Stored records
━━━━━━━━━━━━━━━━━━━━
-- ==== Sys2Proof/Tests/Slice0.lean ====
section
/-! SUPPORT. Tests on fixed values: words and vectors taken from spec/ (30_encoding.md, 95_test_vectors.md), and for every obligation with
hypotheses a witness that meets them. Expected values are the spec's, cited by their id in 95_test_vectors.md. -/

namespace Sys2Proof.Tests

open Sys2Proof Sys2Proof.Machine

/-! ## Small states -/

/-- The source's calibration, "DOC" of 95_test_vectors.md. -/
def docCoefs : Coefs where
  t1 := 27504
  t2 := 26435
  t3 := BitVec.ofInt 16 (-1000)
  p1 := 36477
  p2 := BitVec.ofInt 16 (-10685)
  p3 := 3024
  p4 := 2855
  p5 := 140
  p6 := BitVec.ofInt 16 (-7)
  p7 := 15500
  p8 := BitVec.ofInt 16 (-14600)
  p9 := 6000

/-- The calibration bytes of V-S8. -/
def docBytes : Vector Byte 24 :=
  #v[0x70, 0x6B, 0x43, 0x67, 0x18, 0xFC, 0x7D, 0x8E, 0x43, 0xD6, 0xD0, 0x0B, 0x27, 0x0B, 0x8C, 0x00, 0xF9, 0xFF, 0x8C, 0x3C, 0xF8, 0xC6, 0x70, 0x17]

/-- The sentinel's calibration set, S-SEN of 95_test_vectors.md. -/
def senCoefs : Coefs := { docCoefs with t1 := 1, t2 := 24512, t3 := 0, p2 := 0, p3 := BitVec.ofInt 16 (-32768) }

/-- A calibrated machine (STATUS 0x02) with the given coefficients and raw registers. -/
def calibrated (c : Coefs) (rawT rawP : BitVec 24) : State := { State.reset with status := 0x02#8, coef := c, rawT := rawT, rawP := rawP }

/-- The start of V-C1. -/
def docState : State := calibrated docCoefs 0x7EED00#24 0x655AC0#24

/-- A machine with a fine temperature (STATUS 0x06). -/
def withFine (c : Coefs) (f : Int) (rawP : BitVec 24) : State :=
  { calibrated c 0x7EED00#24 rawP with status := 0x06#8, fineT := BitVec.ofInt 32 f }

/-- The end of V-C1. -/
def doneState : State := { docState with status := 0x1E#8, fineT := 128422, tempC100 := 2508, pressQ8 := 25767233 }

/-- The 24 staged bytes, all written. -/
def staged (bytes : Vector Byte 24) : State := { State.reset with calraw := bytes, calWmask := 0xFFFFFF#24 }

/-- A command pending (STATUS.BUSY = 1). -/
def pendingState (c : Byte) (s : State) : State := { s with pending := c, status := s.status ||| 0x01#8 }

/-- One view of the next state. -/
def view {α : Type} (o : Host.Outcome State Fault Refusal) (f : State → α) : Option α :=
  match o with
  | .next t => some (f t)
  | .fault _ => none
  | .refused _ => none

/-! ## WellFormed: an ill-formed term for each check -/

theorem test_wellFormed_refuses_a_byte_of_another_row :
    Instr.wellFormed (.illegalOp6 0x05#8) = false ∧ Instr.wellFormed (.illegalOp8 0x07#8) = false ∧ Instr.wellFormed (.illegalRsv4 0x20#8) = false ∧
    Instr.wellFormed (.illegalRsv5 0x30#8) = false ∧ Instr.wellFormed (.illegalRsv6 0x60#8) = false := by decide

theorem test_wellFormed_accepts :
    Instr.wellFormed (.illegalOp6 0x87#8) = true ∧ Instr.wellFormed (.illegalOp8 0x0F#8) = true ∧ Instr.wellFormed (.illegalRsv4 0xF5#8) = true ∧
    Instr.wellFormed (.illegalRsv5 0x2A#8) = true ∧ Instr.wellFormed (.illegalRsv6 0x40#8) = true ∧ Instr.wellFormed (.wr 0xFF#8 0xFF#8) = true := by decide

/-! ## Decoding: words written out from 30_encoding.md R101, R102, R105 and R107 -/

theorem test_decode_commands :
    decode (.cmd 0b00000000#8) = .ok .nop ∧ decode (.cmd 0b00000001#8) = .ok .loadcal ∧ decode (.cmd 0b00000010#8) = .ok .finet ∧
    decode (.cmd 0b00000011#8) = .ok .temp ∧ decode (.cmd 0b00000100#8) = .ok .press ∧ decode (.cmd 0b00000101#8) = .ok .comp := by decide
━━━━━━━━━━━━━━━━━━━━
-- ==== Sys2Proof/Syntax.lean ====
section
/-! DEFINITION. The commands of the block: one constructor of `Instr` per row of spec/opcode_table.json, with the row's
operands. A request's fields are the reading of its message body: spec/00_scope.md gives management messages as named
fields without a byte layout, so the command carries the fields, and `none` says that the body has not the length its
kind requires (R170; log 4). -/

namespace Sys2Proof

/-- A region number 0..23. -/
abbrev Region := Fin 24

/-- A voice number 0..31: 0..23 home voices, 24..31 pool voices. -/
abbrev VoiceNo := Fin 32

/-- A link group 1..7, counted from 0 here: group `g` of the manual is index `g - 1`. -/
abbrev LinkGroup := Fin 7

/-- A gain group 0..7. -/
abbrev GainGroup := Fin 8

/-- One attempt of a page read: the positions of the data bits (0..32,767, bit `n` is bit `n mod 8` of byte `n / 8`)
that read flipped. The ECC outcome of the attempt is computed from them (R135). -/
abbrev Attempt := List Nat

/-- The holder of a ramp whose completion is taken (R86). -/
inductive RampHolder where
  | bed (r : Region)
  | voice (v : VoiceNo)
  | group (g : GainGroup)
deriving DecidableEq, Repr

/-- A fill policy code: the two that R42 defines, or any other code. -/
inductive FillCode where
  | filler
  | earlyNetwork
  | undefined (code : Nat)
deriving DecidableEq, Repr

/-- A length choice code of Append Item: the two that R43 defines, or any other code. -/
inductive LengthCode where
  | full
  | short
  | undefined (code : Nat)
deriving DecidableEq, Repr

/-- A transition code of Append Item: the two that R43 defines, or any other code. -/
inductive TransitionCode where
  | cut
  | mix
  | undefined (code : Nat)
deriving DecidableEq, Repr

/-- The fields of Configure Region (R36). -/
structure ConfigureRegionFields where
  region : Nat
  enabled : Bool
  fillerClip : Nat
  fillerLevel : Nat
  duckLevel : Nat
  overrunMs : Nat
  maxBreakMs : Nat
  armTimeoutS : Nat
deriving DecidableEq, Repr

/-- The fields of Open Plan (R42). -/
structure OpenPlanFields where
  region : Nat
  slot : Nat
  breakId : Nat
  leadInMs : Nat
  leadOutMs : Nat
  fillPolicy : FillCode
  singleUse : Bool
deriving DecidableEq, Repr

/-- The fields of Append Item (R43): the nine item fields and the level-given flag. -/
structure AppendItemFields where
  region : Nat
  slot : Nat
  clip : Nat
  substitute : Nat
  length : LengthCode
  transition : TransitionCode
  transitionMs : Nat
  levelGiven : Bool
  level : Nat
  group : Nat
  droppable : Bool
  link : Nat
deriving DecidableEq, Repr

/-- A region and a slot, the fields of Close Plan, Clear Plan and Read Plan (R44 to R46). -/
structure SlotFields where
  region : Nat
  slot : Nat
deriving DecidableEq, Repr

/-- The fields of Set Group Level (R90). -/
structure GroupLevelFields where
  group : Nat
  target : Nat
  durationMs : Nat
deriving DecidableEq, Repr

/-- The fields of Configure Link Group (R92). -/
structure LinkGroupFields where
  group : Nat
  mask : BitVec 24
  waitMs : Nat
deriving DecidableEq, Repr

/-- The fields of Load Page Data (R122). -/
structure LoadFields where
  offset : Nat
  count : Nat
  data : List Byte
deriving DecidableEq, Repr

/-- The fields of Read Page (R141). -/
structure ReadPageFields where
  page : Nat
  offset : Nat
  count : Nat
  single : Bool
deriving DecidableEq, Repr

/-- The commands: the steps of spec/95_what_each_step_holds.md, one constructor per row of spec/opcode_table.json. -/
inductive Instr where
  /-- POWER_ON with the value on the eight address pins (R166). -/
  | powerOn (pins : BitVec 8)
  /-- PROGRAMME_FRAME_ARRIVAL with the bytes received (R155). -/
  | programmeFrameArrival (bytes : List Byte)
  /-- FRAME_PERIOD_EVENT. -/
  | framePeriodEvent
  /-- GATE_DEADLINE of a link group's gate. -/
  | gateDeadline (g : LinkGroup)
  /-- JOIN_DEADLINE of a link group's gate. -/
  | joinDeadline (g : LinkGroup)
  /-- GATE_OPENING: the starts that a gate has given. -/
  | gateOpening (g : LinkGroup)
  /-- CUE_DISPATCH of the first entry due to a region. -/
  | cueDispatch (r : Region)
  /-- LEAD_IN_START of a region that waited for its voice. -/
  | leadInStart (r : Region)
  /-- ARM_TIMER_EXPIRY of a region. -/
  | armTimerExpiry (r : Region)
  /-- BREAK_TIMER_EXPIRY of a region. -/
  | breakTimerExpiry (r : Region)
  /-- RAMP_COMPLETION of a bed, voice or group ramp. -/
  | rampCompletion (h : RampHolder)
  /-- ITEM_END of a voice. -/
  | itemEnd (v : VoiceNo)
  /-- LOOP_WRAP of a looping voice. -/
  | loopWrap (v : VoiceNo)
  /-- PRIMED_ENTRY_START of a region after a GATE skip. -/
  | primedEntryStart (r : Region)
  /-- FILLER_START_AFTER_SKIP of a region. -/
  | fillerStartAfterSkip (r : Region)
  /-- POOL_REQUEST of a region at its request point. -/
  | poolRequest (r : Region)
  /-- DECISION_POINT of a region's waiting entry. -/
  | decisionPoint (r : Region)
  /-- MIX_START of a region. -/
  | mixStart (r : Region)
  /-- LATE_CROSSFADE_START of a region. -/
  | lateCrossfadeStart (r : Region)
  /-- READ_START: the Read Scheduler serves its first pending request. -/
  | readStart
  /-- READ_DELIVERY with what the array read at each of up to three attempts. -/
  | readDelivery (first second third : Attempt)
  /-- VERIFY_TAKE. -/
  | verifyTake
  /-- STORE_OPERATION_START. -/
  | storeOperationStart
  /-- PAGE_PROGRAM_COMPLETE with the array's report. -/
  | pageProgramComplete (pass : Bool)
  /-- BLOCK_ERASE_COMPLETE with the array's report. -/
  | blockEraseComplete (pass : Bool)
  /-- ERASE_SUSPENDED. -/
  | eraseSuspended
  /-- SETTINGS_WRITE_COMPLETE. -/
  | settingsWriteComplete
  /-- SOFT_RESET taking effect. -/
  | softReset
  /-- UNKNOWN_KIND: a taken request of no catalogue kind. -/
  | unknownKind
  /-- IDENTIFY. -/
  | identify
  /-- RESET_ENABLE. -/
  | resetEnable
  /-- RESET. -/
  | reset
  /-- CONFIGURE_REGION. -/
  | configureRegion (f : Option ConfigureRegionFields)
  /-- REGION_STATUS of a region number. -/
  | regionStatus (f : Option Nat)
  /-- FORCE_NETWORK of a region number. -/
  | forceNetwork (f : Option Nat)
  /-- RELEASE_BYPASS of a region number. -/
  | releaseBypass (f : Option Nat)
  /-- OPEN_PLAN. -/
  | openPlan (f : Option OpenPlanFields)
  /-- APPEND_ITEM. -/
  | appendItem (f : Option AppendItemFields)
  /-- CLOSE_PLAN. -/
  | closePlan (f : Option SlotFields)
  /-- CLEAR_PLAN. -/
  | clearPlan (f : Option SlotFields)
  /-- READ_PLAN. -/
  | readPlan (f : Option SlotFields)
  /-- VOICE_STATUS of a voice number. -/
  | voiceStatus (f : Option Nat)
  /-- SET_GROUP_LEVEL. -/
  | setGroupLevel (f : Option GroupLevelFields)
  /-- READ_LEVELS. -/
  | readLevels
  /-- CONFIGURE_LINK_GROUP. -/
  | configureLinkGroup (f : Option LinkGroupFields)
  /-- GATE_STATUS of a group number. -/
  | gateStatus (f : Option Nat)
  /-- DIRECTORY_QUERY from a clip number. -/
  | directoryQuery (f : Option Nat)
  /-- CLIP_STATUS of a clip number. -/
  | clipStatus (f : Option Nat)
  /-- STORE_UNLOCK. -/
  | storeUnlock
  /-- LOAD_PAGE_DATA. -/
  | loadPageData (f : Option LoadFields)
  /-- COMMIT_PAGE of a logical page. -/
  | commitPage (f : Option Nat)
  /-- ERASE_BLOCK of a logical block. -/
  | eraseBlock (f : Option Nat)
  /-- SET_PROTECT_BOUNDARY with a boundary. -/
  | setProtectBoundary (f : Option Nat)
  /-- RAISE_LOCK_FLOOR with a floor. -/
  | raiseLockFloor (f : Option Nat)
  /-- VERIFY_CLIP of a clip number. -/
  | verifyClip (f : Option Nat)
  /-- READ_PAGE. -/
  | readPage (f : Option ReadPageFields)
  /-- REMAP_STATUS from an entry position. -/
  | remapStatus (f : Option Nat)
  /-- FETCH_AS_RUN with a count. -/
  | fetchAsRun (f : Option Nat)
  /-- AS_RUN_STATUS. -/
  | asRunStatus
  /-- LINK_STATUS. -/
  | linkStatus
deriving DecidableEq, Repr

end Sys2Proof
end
━━━━━━━━━━━━━━━━━━━━
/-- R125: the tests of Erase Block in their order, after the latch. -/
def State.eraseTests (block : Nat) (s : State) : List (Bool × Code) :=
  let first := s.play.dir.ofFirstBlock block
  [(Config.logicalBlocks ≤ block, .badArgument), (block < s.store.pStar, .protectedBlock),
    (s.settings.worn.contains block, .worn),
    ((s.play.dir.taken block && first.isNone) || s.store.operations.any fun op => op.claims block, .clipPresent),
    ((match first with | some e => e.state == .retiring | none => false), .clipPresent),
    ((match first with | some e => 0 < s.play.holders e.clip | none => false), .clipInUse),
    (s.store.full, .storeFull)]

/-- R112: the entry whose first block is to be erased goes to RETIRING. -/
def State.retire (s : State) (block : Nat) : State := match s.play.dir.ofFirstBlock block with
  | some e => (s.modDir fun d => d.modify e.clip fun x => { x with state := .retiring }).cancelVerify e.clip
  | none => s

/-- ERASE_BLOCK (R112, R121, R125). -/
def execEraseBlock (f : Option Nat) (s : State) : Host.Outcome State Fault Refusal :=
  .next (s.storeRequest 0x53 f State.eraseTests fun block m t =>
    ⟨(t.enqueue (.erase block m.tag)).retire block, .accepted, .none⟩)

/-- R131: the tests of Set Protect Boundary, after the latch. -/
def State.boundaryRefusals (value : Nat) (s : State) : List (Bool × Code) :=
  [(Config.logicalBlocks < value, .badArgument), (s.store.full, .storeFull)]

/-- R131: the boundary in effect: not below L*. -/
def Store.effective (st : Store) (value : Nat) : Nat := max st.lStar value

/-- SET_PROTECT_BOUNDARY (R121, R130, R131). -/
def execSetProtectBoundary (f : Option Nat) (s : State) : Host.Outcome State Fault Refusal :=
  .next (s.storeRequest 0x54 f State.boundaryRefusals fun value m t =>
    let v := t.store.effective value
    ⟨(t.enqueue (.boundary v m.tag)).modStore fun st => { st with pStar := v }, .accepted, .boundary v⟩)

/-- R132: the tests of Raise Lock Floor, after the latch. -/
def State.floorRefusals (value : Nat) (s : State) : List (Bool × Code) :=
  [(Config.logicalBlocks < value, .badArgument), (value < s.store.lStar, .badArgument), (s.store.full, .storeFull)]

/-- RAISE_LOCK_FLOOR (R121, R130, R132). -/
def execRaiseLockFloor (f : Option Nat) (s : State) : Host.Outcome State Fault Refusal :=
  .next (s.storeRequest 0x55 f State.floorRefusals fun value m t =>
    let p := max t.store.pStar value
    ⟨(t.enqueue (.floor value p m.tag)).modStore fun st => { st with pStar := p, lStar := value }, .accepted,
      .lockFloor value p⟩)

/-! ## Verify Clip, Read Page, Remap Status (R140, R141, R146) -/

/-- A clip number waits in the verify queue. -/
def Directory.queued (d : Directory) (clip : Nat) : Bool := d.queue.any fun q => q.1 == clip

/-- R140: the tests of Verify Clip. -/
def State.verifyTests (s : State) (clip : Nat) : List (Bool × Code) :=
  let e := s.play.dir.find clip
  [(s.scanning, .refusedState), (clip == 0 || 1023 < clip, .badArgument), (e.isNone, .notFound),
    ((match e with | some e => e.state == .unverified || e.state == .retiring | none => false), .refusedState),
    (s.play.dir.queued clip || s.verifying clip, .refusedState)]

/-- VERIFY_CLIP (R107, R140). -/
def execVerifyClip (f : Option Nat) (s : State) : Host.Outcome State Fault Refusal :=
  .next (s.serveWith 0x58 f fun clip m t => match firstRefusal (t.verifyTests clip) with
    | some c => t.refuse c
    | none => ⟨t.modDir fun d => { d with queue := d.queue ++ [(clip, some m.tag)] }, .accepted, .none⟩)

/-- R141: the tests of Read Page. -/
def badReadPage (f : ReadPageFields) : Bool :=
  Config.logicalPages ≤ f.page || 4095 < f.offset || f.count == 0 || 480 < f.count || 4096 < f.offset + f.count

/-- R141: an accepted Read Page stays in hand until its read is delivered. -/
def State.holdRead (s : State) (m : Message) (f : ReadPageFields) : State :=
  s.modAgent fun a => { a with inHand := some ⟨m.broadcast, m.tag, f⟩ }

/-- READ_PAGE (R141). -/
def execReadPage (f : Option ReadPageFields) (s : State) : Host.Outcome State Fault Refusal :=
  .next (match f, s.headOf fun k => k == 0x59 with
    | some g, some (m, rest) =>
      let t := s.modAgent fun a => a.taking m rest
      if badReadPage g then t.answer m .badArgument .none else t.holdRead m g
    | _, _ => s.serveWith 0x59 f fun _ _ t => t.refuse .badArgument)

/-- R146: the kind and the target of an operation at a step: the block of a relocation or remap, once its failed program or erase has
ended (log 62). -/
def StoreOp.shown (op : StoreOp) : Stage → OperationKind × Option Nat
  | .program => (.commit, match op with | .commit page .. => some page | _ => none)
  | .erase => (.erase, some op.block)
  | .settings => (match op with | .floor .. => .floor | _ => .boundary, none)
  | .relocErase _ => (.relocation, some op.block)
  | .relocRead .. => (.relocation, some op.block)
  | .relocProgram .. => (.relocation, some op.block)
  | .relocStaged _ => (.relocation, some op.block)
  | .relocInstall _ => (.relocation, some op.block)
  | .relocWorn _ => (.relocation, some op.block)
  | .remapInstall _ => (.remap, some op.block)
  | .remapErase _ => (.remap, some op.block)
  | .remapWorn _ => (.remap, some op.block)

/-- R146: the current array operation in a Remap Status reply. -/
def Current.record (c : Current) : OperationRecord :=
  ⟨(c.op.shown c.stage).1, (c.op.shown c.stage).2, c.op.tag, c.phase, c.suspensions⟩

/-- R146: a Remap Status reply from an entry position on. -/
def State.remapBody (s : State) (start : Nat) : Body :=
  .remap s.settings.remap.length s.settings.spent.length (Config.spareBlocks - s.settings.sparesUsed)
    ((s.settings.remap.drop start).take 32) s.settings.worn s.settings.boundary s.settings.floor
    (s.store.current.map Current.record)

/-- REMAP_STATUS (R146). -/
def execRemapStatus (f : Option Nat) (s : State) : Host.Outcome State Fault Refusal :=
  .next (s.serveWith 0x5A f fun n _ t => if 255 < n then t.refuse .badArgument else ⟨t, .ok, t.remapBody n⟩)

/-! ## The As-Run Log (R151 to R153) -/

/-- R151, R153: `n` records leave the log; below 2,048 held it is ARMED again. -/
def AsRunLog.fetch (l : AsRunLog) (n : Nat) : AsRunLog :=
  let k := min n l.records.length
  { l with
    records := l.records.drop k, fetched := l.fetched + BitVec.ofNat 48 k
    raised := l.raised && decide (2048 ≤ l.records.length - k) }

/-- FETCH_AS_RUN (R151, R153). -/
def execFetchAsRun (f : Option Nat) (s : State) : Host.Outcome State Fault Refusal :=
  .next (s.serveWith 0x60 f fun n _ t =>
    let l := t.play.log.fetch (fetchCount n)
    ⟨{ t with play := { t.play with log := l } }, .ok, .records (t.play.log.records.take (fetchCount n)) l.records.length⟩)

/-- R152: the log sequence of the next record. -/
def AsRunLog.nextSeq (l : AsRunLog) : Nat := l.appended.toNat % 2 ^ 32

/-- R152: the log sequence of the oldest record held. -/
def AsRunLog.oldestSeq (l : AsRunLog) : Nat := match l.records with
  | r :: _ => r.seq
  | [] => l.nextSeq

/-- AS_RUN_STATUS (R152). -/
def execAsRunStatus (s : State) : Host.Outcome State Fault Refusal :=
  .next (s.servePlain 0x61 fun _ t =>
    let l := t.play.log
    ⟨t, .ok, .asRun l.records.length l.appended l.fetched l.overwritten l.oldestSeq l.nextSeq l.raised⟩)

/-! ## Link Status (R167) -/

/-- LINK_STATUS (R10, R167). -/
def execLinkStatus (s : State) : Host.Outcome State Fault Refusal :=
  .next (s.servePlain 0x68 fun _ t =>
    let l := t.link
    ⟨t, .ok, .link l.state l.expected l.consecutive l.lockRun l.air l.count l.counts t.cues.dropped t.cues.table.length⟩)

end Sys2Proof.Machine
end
━━━━━━━━━━━━━━━━━━━━
*TASK DESCRIPTION*:
Among the lines above, which contain the word "GroupLevelFields"? Copy every one.

*SOLUTION TO THIS PROBLEM*:
structure GroupLevelFields where
  | setGroupLevel (f : Option GroupLevelFields)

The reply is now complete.